WHAT IS NEEDED
Go to the line containing "unfold State.takeReq" in the records below and print it and every following line exactly, on through the line containing "intro h; exact h", then stop.
EXCERPTED RECORDS START
-- ==== Sys2Proof/Laws/SoundTeam.lean ====
section
/-! SUPPORT. Each function of these files keeps soundness: control, access, barriers, the engines and the system instructions. -/
namespace Sys2Proof.Machine

variable {T : Nat}

/-! `Machine/Control.lean` -/

theorem Run.goto_sound {a0 a1 a2} (h0 : a0.s.Sound T) : (Run.goto a0 a1 a2).s.Sound T := by
  unfold Run.goto
  dsimp only
  assumption

theorem Run.gotoAll_sound {a0 a1} (h0 : a0.s.Sound T) : (Run.gotoAll a0 a1).s.Sound T := by
  unfold Run.gotoAll
  dsimp only
  assumption

theorem Run.pushRet_sound {a0 a1 a2} (h0 : a0.s.Sound T) : (Run.pushRet a0 a1 a2).s.Sound T := by
  unfold Run.pushRet
  split
  · with_reducible apply Run.fatal_sound
    assumption
  · assumption

theorem State.putLink_sound {a0 a1 a2} (h0 : a0.Sound T) : (State.putLink a0 a1 a2).Sound T := by
  unfold State.putLink
  with_reducible apply State.putObj_sound
  assumption

theorem State.bindLink_sound {a0 a1 a2 a3 a4} (h0 : a0.Sound T) : (State.bindLink a0 a1 a2 a3 a4).Sound T := by
  unfold State.bindLink
  split
  · assumption
  · split
    · with_reducible apply State.pagePut_sound
      assumption
    · with_reducible apply State.missAdd_sound
      assumption
    · assumption

theorem State.settleLinkage_sound {a0} (h0 : a0.Sound T) : (State.settleLinkage a0).Sound T := by
  unfold State.settleLinkage
  apply foldl_sound
  · intro _ _ _
    split
    · with_reducible apply State.bindLink_sound
      assumption
    · assumption
  · assumption

theorem State.nodeEnter_sound {a0 a1 a2} (h0 : a0.Sound T) : (State.nodeEnter a0 a1 a2).Sound T := by
  unfold State.nodeEnter
  dsimp only [State.Sound]
  apply State.Sound.fold
  assumption

theorem Run.enter_sound {a0 a1 a2} (h0 : a0.s.Sound T) : (Run.enter a0 a1 a2).s.Sound T := by
  unfold Run.enter
  dsimp only
  split
  · with_reducible apply Run.goto_sound
    assumption
  · split
    · with_reducible apply Run.goto_sound
      with_reducible apply State.nodeEnter_sound
      assumption
    · split
      · with_reducible apply Run.fatal_sound
        with_reducible apply State.nodeEnter_sound
        assumption
      · with_reducible apply State.requestFn_sound
        with_reducible apply Run.goto_sound
        with_reducible apply State.nodeEnter_sound
        assumption

theorem Run.indirect_sound {a0 a1 a2} (h0 : a0.s.Sound T) : (Run.indirect a0 a1 a2).s.Sound T := by
  unfold Run.indirect
  split
  · split
    · with_reducible apply Run.enter_sound
      assumption
    · with_reducible apply Run.enter_sound
      assumption
    · split
      · with_reducible apply Run.fatal_sound
        assumption
      · split
        · with_reducible apply Run.enter_sound
          with_reducible apply State.bindLink_sound
          assumption
        · with_reducible apply Run.enter_sound
          with_reducible apply State.putLink_sound
          assumption
  · split
    · with_reducible apply Run.enter_sound
      assumption
    · with_reducible apply Run.fatal_sound
      assumption

theorem execBra_sound {a0 a1} (h1 : a1.Sound T) : OutSound T (execBra a0 a1) := by
  unfold execBra
  with_reducible apply issue_sound
  · intro _ _
    with_reducible apply runUnits_sound
    · intro _ _ _
      with_reducible apply Run.goto_sound
      assumption
    · assumption
  · assumption

theorem execBrx_sound {a0 a1} (h1 : a1.Sound T) : OutSound T (execBrx a0 a1) := by
  unfold execBrx
  with_reducible apply issue_sound
  · intro _ _
    with_reducible apply runUnits_sound
    · intro _ _ _
      with_reducible apply Run.indirect_sound
      assumption
    · assumption
  · assumption

theorem execCall_sound {a0 a1} (h1 : a1.Sound T) : OutSound T (execCall a0 a1) := by
  unfold execCall
  dsimp only
  with_reducible apply issue_sound
  · intro _ _
    with_reducible apply runUnits_sound
    · intro _ _ _
      split
      · with_reducible apply Run.goto_sound
        with_reducible apply Run.pushRet_sound
        assumption
      · with_reducible apply Run.pushRet_sound
        assumption
    · assumption
  · assumption
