theorem State.atomHome_sound {a0 a1 a2 a3} (h0 : a0.Sound T) : (State.atomHome a0 a1 a2 a3).1.Sound T := by
  have h1 : (if a0.badDram a3 (accessBytes a1.ty) then a0.homeUe a1.ctx a1.addr else a0).Sound T := ite_sound (State.homeUe_sound h0) h0
  unfold State.atomHome
  dsimp only
  exact State.setDirty_sound (State.healUnits_sound (h1.setDram (spWf_spPut 0 _ _ h1.1)))

theorem State.linkIn_sound {a0 a1 a2 a3} (h0 : a0.Sound T) : (State.linkIn a0 a1 a2 a3).Sound T := by
  unfold State.linkIn
  assumption

theorem State.notHere_sound {a0 a1} (h0 : a0.Sound T) : (State.notHere a0 a1).Sound T := by
  unfold State.notHere
  with_reducible apply State.tellAll_sound
  assumption

theorem State.serve_sound {a0 a1 a2} (h0 : a0.Sound T) : Served.Sound T (State.serve a0 a1 a2) := by
  unfold State.serve
  split
  · split
    · assumption
    · apply Served.quiet_sound
      with_reducible apply State.notHere_sound
      assumption
  · apply Served.wait_sound
  · split
    · apply Served.ack_sound
      with_reducible apply State.sendWrites_sound
      assumption
    · apply Served.quiet_sound
      with_reducible apply State.notHere_sound
      assumption
  · split
    · dsimp only
      split
      · apply Served.quiet_sound
        with_reducible apply State.homeUe_sound
        assumption
      · apply Served.reply_sound
        with_reducible apply readVals_sound
        assumption
    · apply Served.ack_sound
      with_reducible apply State.writeHome_sound
      assumption
    · split
      · extract_lets ev x
        have hx : x.1.Sound T := by
          unfold x
          with_reducible apply State.objEvent_sound
          assumption
        clear_value ev x
        split
        · assumption
        · split
          · assumption
          · assumption
        · apply Served.reply_sound
          with_reducible apply State.setDirty_sound
          assumption
      · dsimp only
        split
        · apply Served.reply_sound
          split
          · with_reducible apply State.freeValue_sound
            with_reducible apply State.atomHome_sound
            assumption
          · with_reducible apply State.sendWrites_sound
            dsimp only [State.Sound]
            apply State.Sound.fold
            with_reducible apply State.freeValue_sound
            with_reducible apply State.atomHome_sound
            assumption
        · apply Served.ack_sound
          split
          · with_reducible apply State.freeValue_sound
            with_reducible apply State.atomHome_sound
            assumption
          · with_reducible apply State.sendWrites_sound
            dsimp only [State.Sound]
            apply State.Sound.fold
            with_reducible apply State.freeValue_sound
            with_reducible apply State.atomHome_sound
            assumption
    · assumption

theorem State.answerNow_sound {a0 a1 a2 a3 a4 a5} (h0 : a0.Sound T) (h5 : a5.Sound T) : (State.answerNow a0 a1 a2 a3 a4 a5).Sound T := by
  unfold State.answerNow
  split
  · dsimp only [State.Sound]
    apply State.Sound.fold
    assumption
  · with_reducible apply State.owe_sound
    assumption

theorem State.rpartIn_sound {a0 a1} (h0 : a0.Sound T) : OptSound T (State.rpartIn a0 a1) := by
  unfold State.rpartIn
  dsimp only
  split
  · refine some_sound ?_
    assumption
  · split
    · exact none_sound
    · refine some_sound ?_
      with_reducible apply State.setRpart_sound
      assumption

theorem State.takeReq_sound {a0 a1 a2} (h0 : a0.Sound T) : OptSound T (State.takeReq a0 a1 a2) := by
  unfold State.takeReq
  split
  · have h := State.rpartIn_sound (a1 := a2) h0
    revert h
    cases a0.rpartIn a2 with
    | none => intro _; trivial
    | some s1 => intro h; exact State.owe_sound h
  · have h := State.serve_sound (a1 := a1) (a2 := a2) h0
    revert h
    cases a0.serve a1 a2 with
    | wait => intro _; trivial
    | quiet s1 => intro h; exact h
    | reply s1 bs => intro h; exact State.answerNow_sound h0 h
    | ack s1 => intro h; exact State.answerNow_sound h0 h

theorem State.wantPage_sound {a0 a1} (h0 : a0.Sound T) : (State.wantPage a0 a1).Sound T := by
  unfold State.wantPage
  split
  · split
    · assumption
    · with_reducible apply State.missAdd_sound
      assumption
  · assumption

theorem State.requestIn_sound {a0 a1 a2} (h0 : a0.Sound T) : (State.requestIn a0 a1 a2).Sound T := by
  unfold State.requestIn
  extract_lets keep
  have hkeep : keep.Sound T := by
    assumption
  clear_value keep
  split
  · assumption
  · apply optGetD_sound
    · with_reducible apply State.takeReq_sound
      assumption
    · with_reducible apply State.wantPage_sound
      assumption

theorem Run.replyVal_sound {a0 a1 a2 a3} (h0 : a0.s.Sound T) : (Run.replyVal a0 a1 a2 a3).s.Sound T := by
  unfold Run.replyVal
  dsimp only
  split
  · assumption
  · with_reducible apply Run.write_sound
    assumption

theorem replyGo_sound {a0 a1 a2 a3} (h3 : a3.s.Sound T) : (replyGo a0 a1 a2 a3).s.Sound T := by
  induction a1 generalizing a0 a2 a3 h3 with
  | nil =>
    unfold replyGo
    assumption
  | cons x r ih =>
    unfold replyGo
    apply ih
    with_reducible apply Run.replyVal_sound
    assumption

theorem State.teamReply_sound {a0 a1 a2 a3 a4} (h0 : a0.Sound T) : (State.teamReply a0 a1 a2 a3 a4).Sound T := by
  unfold State.teamReply
  extract_lets r r1 r2 s1
  have hr : r.s.Sound T := by
    assumption
  have hr2 : r2.s.Sound T := by
    unfold r2
    split
    · assumption
    · assumption
    · with_reducible apply replyGo_sound
      assumption
  clear_value r r1 r2 s1
  split
  · with_reducible apply State.acquire_sound
    assumption
  · assumption

theorem State.opReply_sound {a0 a1 a2 a3} (h0 : a0.Sound T) : (State.opReply a0 a1 a2 a3).Sound T := by
  unfold State.opReply
  dsimp only
  split
  · assumption
  · split
    · split
      · with_reducible apply State.opMisuse_sound
        with_reducible apply State.putOp_sound
        assumption
      · with_reducible apply State.putOp_sound
        assumption
    · with_reducible apply State.putOp_sound
      assumption

theorem State.arriveReply_sound {a0 a1 a2} (h0 : a0.Sound T) : (State.arriveReply a0 a1 a2).Sound T := by
  unfold State.arriveReply
  extract_lets s1
  have hs1 : s1.Sound T := by
    assumption
  clear_value s1
  split
  · with_reducible apply State.opMisuse_sound
    assumption
  · assumption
EXCERPTED RECORDS END
YOUR RESPONSE
  unfold State.takeReq
  split
  · have h := State.rpartIn_sound (a1 := a2) h0
    revert h
    cases a0.rpartIn a2 with
    | none => intro _; trivial
    | some s1 => intro h; exact State.owe_sound h
  · have h := State.serve_sound (a1 := a1) (a2 := a2) h0
    revert h
    cases a0.serve a1 a2 with
    | wait => intro _; trivial
    | quiet s1 => intro h; exact h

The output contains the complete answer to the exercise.